==== INPUT ====
-- ==== Sys2Proof/Machine/Alu16.lean ====
section
/-! DEFINITION. 16-bit arithmetic (44_alu16.md R200 to R204). -/

namespace Sys2Proof.Machine

/-! ## Shared operations -/

/-- `ADD HL,rr` (R201). -/
def addToHl (rr : WideReg) (s : State) : Result :=
  let (r, fl) := addHl16 s.flags s.hl (s.wide rr)
  retire 1 8 ((s.setPair .hl r).setFlags fl)

/-- `INC rr` (R202): no flag. -/
def incWideReg (rr : WideReg) (s : State) : Result :=
  retire 1 8 (s.setWide rr (s.wide rr + 1))

/-- `DEC rr` (R203): no flag. -/
def decWideReg (rr : WideReg) (s : State) : Result :=
  retire 1 8 (s.setWide rr (s.wide rr - 1))

/-- `ADD SP,e` (R204). -/
def addToSp (e : Byte) (s : State) : Result :=
  retire 2 16 ((s.setSp (addSp s.sp e).1).setFlags (addSp s.sp e).2)

/-! ## The instructions -/

/-- `INC BC` (R202). -/
def exec_inc_bc (s : State) : Result := incWideReg .bc s

/-- `ADD HL,BC` (R201). -/
def exec_add_hl_bc (s : State) : Result := addToHl .bc s

/-- `DEC BC` (R203). -/
def exec_dec_bc (s : State) : Result := decWideReg .bc s

/-- `INC DE` (R202). -/
def exec_inc_de (s : State) : Result := incWideReg .de s

/-- `ADD HL,DE` (R201). -/
def exec_add_hl_de (s : State) : Result := addToHl .de s

/-- `DEC DE` (R203). -/
def exec_dec_de (s : State) : Result := decWideReg .de s

/-- `INC HL` (R202). -/
def exec_inc_hl (s : State) : Result := incWideReg .hl s

/-- `ADD HL,HL` (R201). -/
def exec_add_hl_hl (s : State) : Result := addToHl .hl s

/-- `DEC HL` (R203). -/
def exec_dec_hl (s : State) : Result := decWideReg .hl s

/-- `INC SP` (R202). -/
def exec_inc_sp (s : State) : Result := incWideReg .sp s

/-- `ADD HL,SP` (R201). -/
def exec_add_hl_sp (s : State) : Result := addToHl .sp s

/-- `DEC SP` (R203). -/
def exec_dec_sp (s : State) : Result := decWideReg .sp s

/-- `ADD SP,e` (R204). -/
def exec_add_sp_e (e : Byte) (s : State) : Result := addToSp e s

end Sys2Proof.Machine
end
====
* EXERCISE:
Please show, exactly as written, every line above that contains the word "decWideReg".

* RESULT:
def decWideReg (rr : WideReg) (s : State) : Result :=
def exec_dec_bc (s : State) : Result := decWideReg .bc s
def exec_dec_de (s : State) : Result := decWideReg .de s
def exec_dec_hl (s : State) : Result := decWideReg .hl s
def exec_dec_sp (s : State) : Result := decWideReg .sp s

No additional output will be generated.